| SOURCE RECORDS |
/-! ### Memory controllers (08_memory_tiers.md, 18_errors_ras.md) -/

/-- A DIMM channel. -/
structure Dimm where
  /-- DIM_CH_STAT.STATE. R217; reset 0. -/
  state : BitVec 2
  /-- DIM_CH_STAT.CAUSE. R217; reset 0. -/
  cause : BitVec 3
  /-- DIM_CH_STAT.CAP, 4 GiB units. R217; reset 0. -/
  cap : BitVec 8
  /-- DIM_CH_STAT.SPEED. R217; reset 0. -/
  speed : BitVec 2
  /-- DIM_CH_STAT.CE_CNT. R217; reset 0. -/
  ceCnt : Half
  /-- DIM_CH_STAT.UE_CNT. R217; reset 0. -/
  ueCnt : Half
  /-- The channel's access rate: 0 full, 1 half, 2 a quarter. R409; reset 0. -/
  rate : Nat
  deriving DecidableEq, Repr

def Dimm.reset : Dimm := ⟨0, 0, 0, 0, 0, 0, 0⟩

/-- A stack and its controller. -/
structure Stack where
  /-- STK_CFG.RSV_GIB. R472, R473; reset 0. -/
  rsvGib : BitVec 8
  /-- The stack is in service after training (MOD_CAP.STACK). R464, R468; reset 0. -/
  inService : Bool
  /-- The device is lost in service. R460; reset 0. -/
  lost : Bool
  /-- STK_ERR_STAT.CE. R459; reset 0. -/
  ce : Bool
  /-- STK_ERR_STAT.UE. R459; reset 0. -/
  ue : Bool
  /-- STK_ERR_STAT.PIN_SUSPECT. R459, R457; reset 0. -/
  pinSuspect : Bool
  /-- STK_ERR_STAT.CE_CNT. R459; reset 0. -/
  ceCnt : BitVec 24
  /-- STK_ERR_STAT.UE_CNT. R459; reset 0. -/
  ueCnt : Half
  /-- STK_ERR_STAT.SCRUB_CNT. R459; reset 0. -/
  scrubCnt : BitVec 8
  /-- Lines corrected by pin since reset; a pin by 64 times its pseudo-channel and its number there. R457; reset 0. -/
  pinLines : Tbl Nat
  /-- Pins that HBM4 lane repair has remapped. R456, R457; reset: none before training. -/
  remapped : List Nat
  /-- STK_HAIL_STAT.GUARD_CNT. R282; reset 0. -/
  guardCnt : Half
  /-- STK_HAIL_STAT.GUARD. R282; reset 0. -/
  guard : Bool
  /-- STK_HAIL_STAT.COMMIT_CNT. R282; reset 0. -/
  commitCnt : Half
  /-- STK_HAIL_STAT.UE_CNT. R282; reset 0. -/
  hailUeCnt : Half
  /-- The stack's access rate: 0 full, 1 half, 2 a quarter. R409; reset 0. -/
  rate : Nat
  deriving DecidableEq, Repr

def Stack.reset : Stack := ⟨0, false, false, false, false, false, 0, 0, 0, [], [], 0, false, 0, 0, 0⟩

/-! ### Errors, boot and Bluone (17_trust_otp.md, 18_errors_ras.md, 19_bringup_registers.md) -/

/-- The module error log and MOD_ERR_STAT. -/
structure ErrMod where
  /-- MOD_ERR_LOG, 1,024 entries. R458; reset: empty. -/
  log : EvLog
  /-- MOD_ERR_STAT.INTERNAL. R459; reset 0. -/
  internal : Bool
  /-- MOD_ERR_STAT.FATAL. R459; reset 0. -/
  fatal : Bool
  /-- MOD_ERR_STAT.WRAP. R459; reset 0. -/
  wrap : Bool
  /-- MOD_ERR_STAT.INTERNAL_CNT. R459; reset 0. -/
  internalCnt : Half
  /-- MOD_ERR_STAT.WRAP_CNT. R459; reset 0. -/
  wrapCnt : Half
  /-- A fatal error has killed every context: no creation is answered until module reset. R460; reset 0. -/
  closed : Bool
  /-- Corrected events by unit, 16 times its SOURCE and its number: what tells the first and each 1,024th. R458; reset 0. -/
  ceSeen : Tbl Nat
  deriving DecidableEq, Repr

def ErrMod.reset : ErrMod := ⟨EvLog.reset, false, false, false, 0, 0, false, []⟩

/-- Bring-up. -/
structure Boot where
  /-- MOD_BOOT.PHASE. R467; reset 0. -/
  phase : BitVec 4
  /-- MOD_BOOT.STEP_MS. R467; reset 0. -/
  stepMs : BitVec 12
  /-- MOD_BOOT.FAIL_CNT. R467; reset 0. -/
  failCnt : BitVec 8
  /-- MOD_CAP. R468; reset 0 until step 10 makes it final (DESIGN CHOICE, log 2). -/
  cap : DWord
  /-- Steps of R463 that have completed. R463; reset: none. -/
  steps : List Nat
  /-- DIM_CFG.ILV. R472, R207; reset 0. -/
  ilv : Bool
  /-- DIM_CFG.RDIMM. R472, R216; reset 0. -/
  rdimm : Bool
  /-- DIM_CFG.SPEED. R472; reset 0. -/
  dimSpeed : BitVec 2
  /-- DIM_CFG.CAP_GIB of each I/O die. R472; reset 0. -/
  dimCap : Tbl (BitVec 14)
  /-- MOD_MC_CFG.STK_GIB. R472; reset 0. -/
  stkGib : BitVec 6
  /-- The host die has left reset. R430, R463; reset 0. -/
  hostDie : Bool
  /-- Permafrost devices active at step 8, which MOD_CAP shows. R463, R468; reset 0. -/
  pmtActive : BitVec 8
  deriving DecidableEq, Repr

def Boot.reset : Boot := ⟨0, 0, 0, 0, [], false, false, 0, [], 0, false, 0⟩

/-- The part (R3, R4): what the factory block's part code and absent-unit fuses say. -/
inductive Variant where
  | mf12   -- XR-9612-MF
  | ms12   -- XR-9612-MS
  | ms08   -- XR-9608-MS
  deriving DecidableEq, Repr

/-- Bluone: OTP, flash, boot and keys. -/
structure Bluone where
  /-- The variant that the factory block names. R3, R4, R442; reset XR-9612-MF (DESIGN CHOICE, log 3). -/
  variant : Variant
  /-- The factory serial. R442; reset 0 (DESIGN CHOICE, log 3). -/
  serial : DWord
  /-- The device secret, ROM-readable only. R442, R437; reset 32 zero bytes (DESIGN CHOICE, log 3). -/
  secret : List Byte
  /-- The vendor root hash. R442; reset 32 zero bytes (DESIGN CHOICE, log 3). -/
  rootHash : List Byte
  /-- The factory block passes its CRC. R435, R442; reset 1 (DESIGN CHOICE, log 3). -/
  factoryOk : Bool
  /-- The OTP fuses outside the factory block and the SVN counter, by byte offset. R442; reset: factory generations (DESIGN CHOICE, log 3). -/
  otp : Memory
  /-- OTP as the ROM last sensed it. R435, R471; reset: nothing sensed. -/
  sensed : Memory
  /-- Flash: bundle slot A. R432; reset: empty (DESIGN CHOICE, log 3). -/
  slotA : List Byte
  /-- Flash: bundle slot B. R432; reset: empty (DESIGN CHOICE, log 3). -/
  slotB : List Byte
  /-- Flash: two copies of the owner configuration. R432, R439; reset: none (DESIGN CHOICE, log 3). -/
  cfgA : Option OwnerCfg
  /-- Flash: the second copy. R432, R439; reset: none (DESIGN CHOICE, log 3). -/
  cfgB : Option OwnerCfg
  /-- Flash: staged tokens in staging order. R432, R444; reset: none (DESIGN CHOICE, log 3). -/
  tokens : List (List Byte)
  /-- Flash: codes of the tokens taken last, in staging order. R444; reset: none (DESIGN CHOICE, log 3). -/
  tokenCodes : List Nat
  /-- Flash: the identity certificate chain. R432, R438; reset: the identity certificate that the module ships with
  (R1, R437), whose bytes are free (Config.identityCert, log 3). -/
  certs : List Byte
  /-- The configuration in force. R439; reset: none. -/
  cfg : Option OwnerCfg
  /-- Flash: slots in which an image after the loader failed its digest at an earlier boot (0 A, 1 B). R435; reset: none (DESIGN CHOICE, log 3). -/
  badSlots : List Nat
  /-- Stack pins that are suspect, as stack and pin: what Bluone has the next training remap. R457; reset: none (kept across resets: DESIGN CHOICE,
  log 92). -/
  suspects : List (Nat × Nat)
  /-- The alias certificate. R437, R438; reset: empty. -/
  alias_ : List Byte
  /-- Boot stage that runs: 0 ROM, 1 loader, 2 runtime, 3 training images verified. R433; reset 0. -/
  stage : Nat
  /-- Bluone halted on a bad factory block. R435; reset 0. -/
  halted : Bool
  /-- A DEBUG_UNLOCK token was applied at this boot. R445; reset 0. -/
  unlock : Bool
  /-- Bluone alone was reset: the boot that follows applies no tokens. R446; reset 0. -/
  warm : Bool
  /-- Owner commands that wait until stage 2 runs, first in first out. R446; reset: none. -/
  waiting : List Instr
  /-- The manifest of the running bundle. R438; reset: empty. -/
  manifest : List Byte
  /-- Measurements by index. R438; reset: none. -/
  measures : Tbl (List Byte)
  /-- Key slots by number; no path reads them. R437; reset: empty. -/
  keys : Tbl (List Byte)
  /-- The valid nonce. R440; reset: none. -/
  nonce : Option (List Byte)
  /-- SPDM version and algorithms have been negotiated on this connection. R438; reset 0. -/
  spdm : Nat
  deriving DecidableEq, Repr

/-- SEC_STAT, OTP_STAT, SEC_LOCK and SEC_LOCK_CTL. -/
structure SecRegs where
  /-- SEC_STAT.BOOT_SLOT. R447; reset 0. -/
  bootSlot : BitVec 2
  /-- SEC_STAT.UNOWNED. R447; reset 1. -/
  unowned : Bool
  /-- SEC_STAT.DEBUG. R447; reset 1. -/
  debugStat : BitVec 2
  /-- SEC_STAT.SLOT_FALLBACK. R447; reset 0. -/
  slotFallback : Bool
  /-- SEC_STAT.CONFIG_OK. R447; reset 0. -/
  configOk : Bool
  /-- SEC_STAT.RECOVERY_CAUSE. R447; reset 0. -/
  recoveryCause : BitVec 4
  /-- SEC_STAT.WDOG_CNT. R447; reset 0. -/
  wdogCnt : BitVec 8
  /-- SEC_STAT.FENCE_REFUSED_CNT. R447; reset 0. -/
  fenceRefusedCnt : Half
  /-- SEC_STAT.FALLBACK_CNT. R447; reset 0. -/
  fallbackCnt : BitVec 8
  /-- OTP_STAT.OWNER_GEN. R447; reset 0 until OTP is sensed. -/
  ownerGen : BitVec 2
  /-- OTP_STAT.PWR_GEN. R447; reset 0 until OTP is sensed. -/
  pwrGen : BitVec 2
  /-- OTP_STAT.RED_GEN. R447; reset 0 until OTP is sensed. -/
  redGen : Bool
  /-- OTP_STAT.CRC_BAD. R447; reset 0. -/
  crcBad : Bool
  /-- OTP_STAT.APPLIED. R447; reset 0. -/
  applied : BitVec 4
  /-- OTP_STAT.REFUSED. R447; reset 0. -/
  refused : BitVec 4
  /-- OTP_STAT.LAST_CODE. R447; reset 0. -/
  lastCode : BitVec 4
  /-- OTP_STAT.CRC_BAD_CNT. R447; reset 0. -/
  crcBadCnt : Half
  /-- SEC_LOCK_CTL.DONE (SEC_STAT.LOCK_DONE shows it). R441; reset 0. -/
  done : Bool
  /-- SEC_LOCK_CTL.LOCKS. R441; reset 0. -/
  locksUsed : Half
  /-- SEC_LOCK(r). R441; reset 0. -/
  locks : Tbl DWord
  deriving DecidableEq, Repr

def SecRegs.reset : SecRegs :=
  { bootSlot := 0, unowned := true, debugStat := 1, slotFallback := false, configOk := false, recoveryCause := 0,
    wdogCnt := 0, fenceRefusedCnt := 0, fallbackCnt := 0, ownerGen := 0, pwrGen := 0, redGen := false,
    crcBad := false, applied := 0, refused := 0, lastCode := 0, crcBadCnt := 0, done := false, locksUsed := 0,
    locks := [] }

/-- Pins of the connectors (20_module_hardware.md). -/
structure Pins where
  /-- IN_PRSNT_N is low: the module is mated. R475, R476; reset 1 (input good has come). -/
  inPrsnt : Bool
  /-- The input switch is closed. R476; reset 1 (input good has come). -/
  switch : Bool
  /-- Input good has come. R462; reset 1. -/
  inputGood : Bool
  /-- PWR_FAIL_N is low. R483, R393; reset 0. -/
  pwrFail : Bool
  /-- TRIP_N is low. R483, R410; reset 0. -/
  trip : Bool
  /-- MGT_ADDR, sampled at input good. R483; reset 0 (DESIGN CHOICE, log 2). -/
  mgtAddr : BitVec 3
  /-- MGT_ALERT_N is low. R483; reset 0. -/
  alert : Bool
  deriving DecidableEq, Repr

def Pins.reset : Pins := ⟨true, true, true, false, false, 0, false⟩

/-- What a request to a host attachment is: the three requests of CXL.cache (R419, R420), and PCIe memory reads and writes (R426). -/
inductive HostKind where
  | rdCurr
  | itoMWr
  | wrCur
  | memRd
  | memWr
  deriving DecidableEq, Repr

/-- What the module sends outside, in order. -/
inductive Out where
  /-- An interrupt vector of a domain is raised (R39). -/
  | irq (dom vector : Nat)
  /-- A request of the module to host memory: attachment, CacheID or function number, host address, bytes, and a write's data (R420, R423,
  R426). -/
  | host (attach index : Nat) (kind : HostKind) (addr n : Nat) (data : List Byte)
  /-- A read of a register access is answered with data (R425). -/
  | tlpData (attach : Nat) (data : Nat)
  /-- A request is answered with Unsupported Request (R427). -/
  | tlpUr (attach : Nat)
  /-- A configuration request is answered with Request Retry Status (R430). -/
  | tlpRrs (attach : Nat)
  /-- An HMS read completion with data: header bits [63:0] and [127:64], and the line (R421). -/
  | cpld (attach : Nat) (lo hi : DWord) (data : List Byte)
  /-- An HMS error completion: its header (R421). -/
  | cple (attach : Nat) (lo hi : DWord)
  /-- A snoop is answered RspIHitI (R420). -/
  | rspIHitI (attach cacheId : Nat)
  /-- An owner command's answer code and data (R440). -/
  | mgt (cmd code : Nat) (data : List Byte)
  /-- An SPDM response (R438). -/
  | spdm (req : Nat) (data : List Byte)
  /-- A Vexja frame leaves a port (R288): slot types, slots, frame control and CRC. -/
  | frame (port : Nat) (types : List Nat) (slots : List FSlot) (lo hi : DWord) (crc : Word)
  /-- The training exchange of a port: VER_MIN, VER_MAX, EPID, port, initial credits, RESUME (R286, R491). -/
  | train (port verMin verMax epid : Nat) (credits : List Nat) (resume : Bool)
  /-- A packet to a Permafrost device, as it is striped over the lanes (R237, R238). -/
  | pmt (dev : Nat) (packet : List Byte)
  deriving DecidableEq, Repr
/-! ### Hail (10_parameter_update.md) -/

/-- A shard group's state (R269). -/
inductive GroupState where
  | idle
  | prepared
  | committing
  | partial_
  deriving DecidableEq, Repr

/-- A shard group. -/
structure HailGroup where
  /-- The group is set. R263; reset 0. -/
  valid : Bool
  /-- Its state. R269; reset IDLE. -/
  state : GroupState
  /-- EXPECT. R263, R274; reset 0. -/
  expect : Word
  /-- LAST_TAG. R263, R274; reset 0. -/
  lastTag : Word
  /-- PREP_TAG. R271, R272; reset 0. -/
  prepTag : Word
  /-- KEY. R263; reset 0. -/
  key : DWord
  /-- STREAM. R263; reset 0. -/
  stream : Word
  deriving DecidableEq, Repr

def HailGroup.reset : HailGroup :=
  { valid := false, state := .idle, expect := 0, lastTag := 0, prepTag := 0, key := 0, stream := 0 }

/-- A range, bound to its physical runs. -/
structure HailRange where
  /-- The range is set. R264; reset 0. -/
  valid : Bool
  /-- GROUP. R264; reset 0. -/
  group : Nat
  /-- DECAY_EN. R264; reset 0. -/
  decay : Bool
  /-- W_FMT. R264; reset 0. -/
  wFmt : Nat
  /-- G_FMT. R264; reset 0. -/
  gFmt : Nat
  /-- Physical address of the weights. R264; reset 0. -/
  wPa : Nat
  /-- Physical address of the gradients. R264; reset 0. -/
  gPa : Nat
  /-- COUNT. R264; reset 0. -/
  count : Nat
  /-- LOG_OFF. R264; reset 0. -/
  logOff : Nat
  /-- The progress pointer. R269; reset 0. -/
  ptr : Nat
  deriving DecidableEq, Repr

def HailRange.reset : HailRange :=
  { valid := false, group := 0, decay := false, wFmt := 0, gFmt := 0, wPa := 0, gPa := 0, count := 0,
    logOff := 0, ptr := 0 }

/-- A work counter of a tile. -/
structure WorkCounter where
  /-- NEXT. R149; reset 0. -/
  next : Word
  /-- LIMIT. R149; reset 0. -/
  limit : Word
  /-- STEP. R149; reset 1. -/
  step : BitVec 8
  /-- The redo list, oldest first. R149; reset: empty. -/
  redo : List Nat
  /-- The descriptor that holds the counter: context, ring, index. R152; reset: none. -/
  holder : Option (Nat × Nat × Word)
  deriving DecidableEq, Repr

def WorkCounter.reset : WorkCounter :=
  { next := 0, limit := 0, step := 1, redo := [], holder := none }


/-- A frame region of a key/value space. -/
structure KvTier where
  /-- STK_VA, DIM_VA or PMT_VA. R175; reset 0. -/
  va : Nat
  /-- FRAMES. R175; reset 0. -/
  frames : Nat
  /-- LWM. R175; reset 0. -/
  lwm : Nat
  /-- HWM. R175; reset 0. -/
  hwm : Nat
  /-- Frames from here on have never been allocated: they head the list of free frames in ascending order. R182; reset 0. -/
  fresh : Nat
  /-- Released frames, in the order of their release, behind the fresh ones. R182; reset: none. -/
  freed : List Nat
  /-- Pages are moved or dropped from the tier until it has HWM free frames; the pages whose move an error abandoned meanwhile. R189, R195;
  reset: no. -/
  relief : Option (List Nat)
  deriving DecidableEq, Repr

| TASK DIRECTIONS |
When a line of the data holds the string "rate", pick it out and copy it.

| WRITTEN RESPONSE |
  /-- The channel's access rate: 0 full, 1 half, 2 a quarter. R409; reset 0. -/
  rate : Nat
  /-- The stack's access rate: 0 full, 1 half, 2 a quarter. R409; reset 0. -/
  rate : Nat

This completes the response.